1. A method for treating a tumor in a subject, the method comprising administering to a subject having a tumor at least three treatment modalities selected from the group consisting of an antibody, T cells bearing a first chimeric antigen receptor (CAR), NK cells bearing a second CAR, and NKT cells bearing a third CAR, wherein the antibody binds specifically to stage-specific embryonic antigen 4 (SSEA4); the T cells, NK cells, and NKT cells are autologous cells; the first, second, and third CARs each contain a scFv that binds specifically to SSEA4; and the tumor expresses SSEA4.
2. The method of claim 1, wherein each of the first, second, and third CARs contains, independently, a first endodomain from CD3ζ or FcεRIγ.
3. The method of claim 2, wherein the tumor is a breast, colon, gastrointestinal, kidney, lung, liver, ovarian, pancreatic, rectal, stomach, testicular, thymic, cervical, prostate, bladder, skin, nasopharyngeal, esophageal, oral, head and neck, bone, cartilage, muscle, lymph node, bone marrow, or brain tumor.

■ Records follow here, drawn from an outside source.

/-- A 64-bit register whose low half is at `a` (R20). -/
def wideS (a : Nat) : List Place × List Spot :=
  let r := (rgnAt a).val
  let o := offAt a
  if a < 0x100_0000 then
    if a = R.PMAP_ROOT_A.off ∨ a = R.PMAP_ROOT_B.off then
      (List.flatten [alarmP, [.admission, .delivery, .flows none, .hostWrites, .postings none]], List.flatten [dropS,
        [.inBlock R.PMAP_SUSPw 0, .one R.PMAP_EVT 0 0, .one R.PMAP_FLT_ADDR 0 0, .one R.PMAP_FLT_INFO 0 0,
        .one R.PMAP_FLT_TIME 0 0, .one R.PMAP_ROOT_A 0 0, .one R.PMAP_ROOT_B 0 0, .one R.PMAP_STAT 0 0, .one R.PMAP_WALKS 0 0,
        .one R.SPR_ALARM_CNT 0 0, .one R.SPR_CAP 0 0, .one R.SPR_STAT 0 0, .one R.SPR_USE_DIE0 0 0, .one R.SPR_USE_DIE1 0 0,
        .one R.SPR_USE_HOST 0 0, .one R.SPR_USE_POOL 0 0, logS]])
    else if a = R.HERD_TSET.off then ([.herdNode], [.one R.HERD_EVT 0 0, .one R.HERD_TSET 0 0])
    else ([], [.word a, .word (a + 4)])
  else if o < 0x5_0000 then
    ([.engines (some r), .rgn (some r)], .one R.LE_EVT (leB r) 0 :: .one R.LE_STAT (leB r) 0 :: ownerS r)
  else if 0x8_0000 ≤ o then
    ([.lemem (some a), .lemem (some (a + 4)), .rgn (some r)], .one R.LE_EVT (leB r) 0 :: .one R.LE_STAT (leB r) 0 :: ownerS r)
  else ([.fabs (some r), .rgn (some r)], .one R.FAB_EVT (fabB r) 0 :: .one R.FAB_STAT (fabB r) 0 :: ownerS r)

/-- A write of a word at an address. -/
def writeS (a : Nat) : List Place × List Spot :=
  let r := (rgnAt a).val
  let u := unitAt a
  if 0x14_0000 ≤ a ∧ a < 0x18_0000 then ([.retention], [])
  else match halfAt a with
    | 1 => ([.staged, .rgn (some r)], .one R.FAB_EVT (fabB r) 0 :: .one R.FAB_STAT (fabB r) 0 :: ownerS r)
    | 2 => (.staged :: (wideS (a - 4)).1, (wideS (a - 4)).2)
    | _ =>
      if isLeWord a then
        ([.engines (some r), .lemem (some a), .rgn (some r)], .one R.LE_EVT (leB r) 0 :: .one R.LE_STAT (leB r) 0 :: ownerS r)
      else match rowAt a with
        | none => ([], [])
        | some (k, _, row, n) =>
          let x := match k with
            | .ac => writeAcS r u row.off n (sharedAt a)
            | .cg => writeCgS r u row.off n a
            | .pg => writePgS r row.off n a
            | .le => writeLeS r row.off n a
            | .fab => writeFabS r row.off n a
            | .rgn => writeRgnS r row.off a
            | .sett => ([.mirror, .settWrites], [])
            | _ => writeHubS row.off n a
          (x.1, .word (sharedAt a) :: x.2)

4. The method of claim 3, wherein the antibody is linked to an agent selected from the group consisting of a cytokine, a cytotoxic agent, a modified immunoglobulin Fc domain, anti-CD3, and anti-CD16.
5. The method of claim 4, wherein the antibody is linked to a cytokine selected from the group consisting of G-CSF, GM-CSF, IFNγ, IFNα, IL-1β, IL-2, IL-4, IL-6, IL-7, IL-9, IL-12, IL-13, IL-15, IL-17, IL-21, IL-23, and TNF.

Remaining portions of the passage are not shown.